If your data set is small enough to deal with, a brute force algorithm is best (explore all combinations).
However, if your data set is big, you'll want a polynomial-time algorithm that won't get you the optimal solution, but a good approximation. In that case, I suggest you use something similar to K-Means...
Step 1. Calculate the expected sum per bin. Let A be your array, then the expected sum per bin is SumBin = SUM(A) / n (the sum of all elements in your array over the number of bins).
Step 2. Put all elements of your array in some collection (e.g. another array) that we'll call The Bag (this is just a conceptual, so you understand the next steps).

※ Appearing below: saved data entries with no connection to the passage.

-- ==== Sys2Proof/Tests/Slice0.lean ====
section
/-! SUPPORT. Small tests with expected values from the spec (95_test_vectors.md and the examples of the commands' rules), the smoke test of the
well-formedness checks, and a witness for the hypotheses of every obligation that has some. -/

namespace Sys2Proof.Tests

open Sys2Proof.Machine

/-- What `f` reads of the next state; none where there is no next state. -/
def after {α : Type} (r : Result) (f : State → α) : Option α :=
  match r with
  | .next t => some (f t)
  | .fault _ => none
  | .refused _ => none

/-- The refusal of a step, if it refuses. -/
def refusal (r : Result) : Option Refusal :=
  match r with
  | .next _ => none
  | .fault _ => none
  | .refused q => some q

/-- The reset state with a block in BLK. -/
def withBlk (b : Block) : State := { State.reset with blk := b }

/-- A schedule that holds the words of a list, and 0 above. -/
def schedOf (l : List Word) : Vector Word 60 := tabulate 60 fun i => l.getD i 0

/-- STATUS with an AES-128 schedule loaded. -/
def aes128Status : Status := { Status.reset with aesRkv := true, aesNr := .ten }

/-- STATUS with a DES schedule loaded. -/
def desStatus : Status := { Status.reset with desSkv := true }

/-- STATUS with RC4 keyed. -/
def rc4Status : Status := { Status.reset with rc4Rdy := true }

/-- FIPS-197 Appendix B key, KEYLEN 16 (95 A5). -/
def keyB : State :=
  { State.reset with key := #v[0x2b7e1516, 0x28aed2a6, 0xabf71588, 0x09cf4f3c, 0, 0, 0, 0], keylen := 16 }

/-- The first two round keys of the Appendix B schedule (95 A5). -/
def schedB : Vector Word 60 :=
  schedOf [0x2b7e1516, 0x28aed2a6, 0xabf71588, 0x09cf4f3c, 0xa0fafe17, 0x88542cb1, 0x23a33939, 0x2a6c7605]

/-- Appendix B schedule words loaded, with a block. -/
def aesB (b : Block) : State := { State.reset with w := schedB, status := aes128Status, blk := b }

/-- Key 000102...0f loaded in full, with a block (95 A1). -/
def aesC (b : Block) : State :=
  let w := expandKey { nk := 4, nr := .ten } #v[0x00010203, 0x04050607, 0x08090a0b, 0x0c0d0e0f, 0, 0, 0, 0]
  { State.reset with w := w, dw := decSchedule 10 w, status := aes128Status, blk := b }

/-- DES key 133457799BBCDFF1 scheduled (95 D1), with a block and halves. -/
def desD1 (b0 b1 l r : Word) : State :=
  { State.reset with
    sk := desSubkeys 0x133457799BBCDFF1, status := desStatus, blk := #v[b0, b1, 0x11223344, 0xaabbccdd], desl := l, desr := r }

/-- The RC4 identity permutation with RC4_RDY set. -/
def rc4Identity : State := { State.reset with rs := tabulate 256 (BitVec.ofNat 8), status := rc4Status }

/-- The set-up of 95 section 6 (RFC 7539 2.3.2), with parameters. -/
def ccSetup (p : Params) : State :=
  { State.reset with
    key := #v[0x00010203, 0x04050607, 0x08090a0b, 0x0c0d0e0f, 0x10111213, 0x14151617, 0x18191a1b, 0x1c1d1e1f]
    nonce := #v[0x00000009, 0x0000004a, 0x00000000], ctr := 1, keylen := 32, ivlen := 12, params := p }

/-- A state with the word `v` pending. -/
def pending (v : Word) (agenda : List Event) : State :=
  { State.reset with cmd := v, pend := { valid := true, word := v }, agenda := agenda }

section WellFormedSmoke

/-- R105: RSV not 0 is refused. -/
theorem test_fields_rsv : (Fields.ofWord 0xFF000020).wf = false := by decide
/-- R104: a reserved OP is refused. -/
theorem test_fields_reserved : (Fields.ofWord 0x0000001F).wf = false := by decide
/-- R106: an unused N is refused. -/
theorem test_fields_unused_n : (Fields.ofWord 0x00000114).wf = false := by decide
/-- R106: an unused M is refused. -/
theorem test_fields_unused_m : (Fields.ofWord 0x00010021).wf = false := by decide
/-- R103's example is legal. -/
theorem test_fields_legal : (Fields.ofWord 0x00835720).wf = true := by decide
/-- R109: an operand outside 0 to 255 is refused. -/
theorem test_line_range : ({ mnemonic := "GF.XTIME", operands := [256] } : SourceLine).wf = false := by decide
/-- R109: a missing operand is refused. -/
theorem test_line_missing : ({ mnemonic := "GF.MUL", operands := [3] } : SourceLine).wf = false := by decide
/-- R109: an operand too many is refused. -/
theorem test_line_extra : ({ mnemonic := "NOP", operands := [0] } : SourceLine).wf = false := by decide
/-- R109: an unknown mnemonic is refused. -/
theorem test_line_unknown : ({ mnemonic := "AES.FOO", operands := [] } : SourceLine).wf = false := by decide
/-- R109's own example AES.ENCRND 0 is accepted by the assembler. -/
theorem test_line_accepted : assemble { mnemonic := "AES.ENCRND", operands := [0] } = some (.aesEncrnd 0) := by decide

end WellFormedSmoke

section DecodeWords

-- Each word is M, N, OP written out from R101 and R103.
theorem test_decode_control : decode (0x00#8 ++ 0x00#8 ++ 0x00#8 ++ 0x01#8) = .ok .clear := by decide
theorem test_decode_nop : decode (0x00#8 ++ 0x00#8 ++ 0x00#8 ++ 0x00#8) = .ok .nop := by decide
theorem test_decode_aes : decode (0x00#8 ++ 0x00#8 ++ 0x05#8 ++ 0x1D#8) = .ok (.aesDecrnd 5) := by decide
theorem test_decode_gf : decode (0x00#8 ++ 0x83#8 ++ 0x57#8 ++ 0x20#8) = .ok (.gfMul 0x57 0x83) := by decide
theorem test_decode_des : decode (0x00#8 ++ 0x00#8 ++ 0x10#8 ++ 0x36#8) = .ok (.desFeistel 16) := by decide
theorem test_decode_rc4 : decode (0x00#8 ++ 0x00#8 ++ 0x04#8 ++ 0x51#8) = .ok (.rc4Prga 4) := by decide
theorem test_decode_cc : decode (0x00#8 ++ 0x00#8 ++ 0x06#8 ++ 0x71#8) = .ok (.ccQr 6) := by decide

Step 3. Partition The Bag into n groups (preferably randomly, so that each element ends up in some bin i with probability 1/n). At this point, your bins have all the elements, and The Bag is empty.
Step 4. Calculate the sum for each bin. If result is the same as last iteration, exit. (this is the expectation step of K-Means)
Step 5. For each bin i, if its sum is greater than SumBin, pick the first element greater than SumBin and put it back in The Bag; if its sum is less than SumBin, pick the first element less than SumBin and put back in The Bag. This is the gradient descent step (aka maximization step) of K-Means.
Step 6. Go to step 3.
This algorithm is just an approximation, but it's fast and guaranteed to converge.
If you are skeptical about a randomized algorithm like the above, after the first iteration when you are back to step 3, instead of assigning elements randomly, you can do so optimally by running the Hungarian algorithm, but I am not sure that will guarantee better over-all results.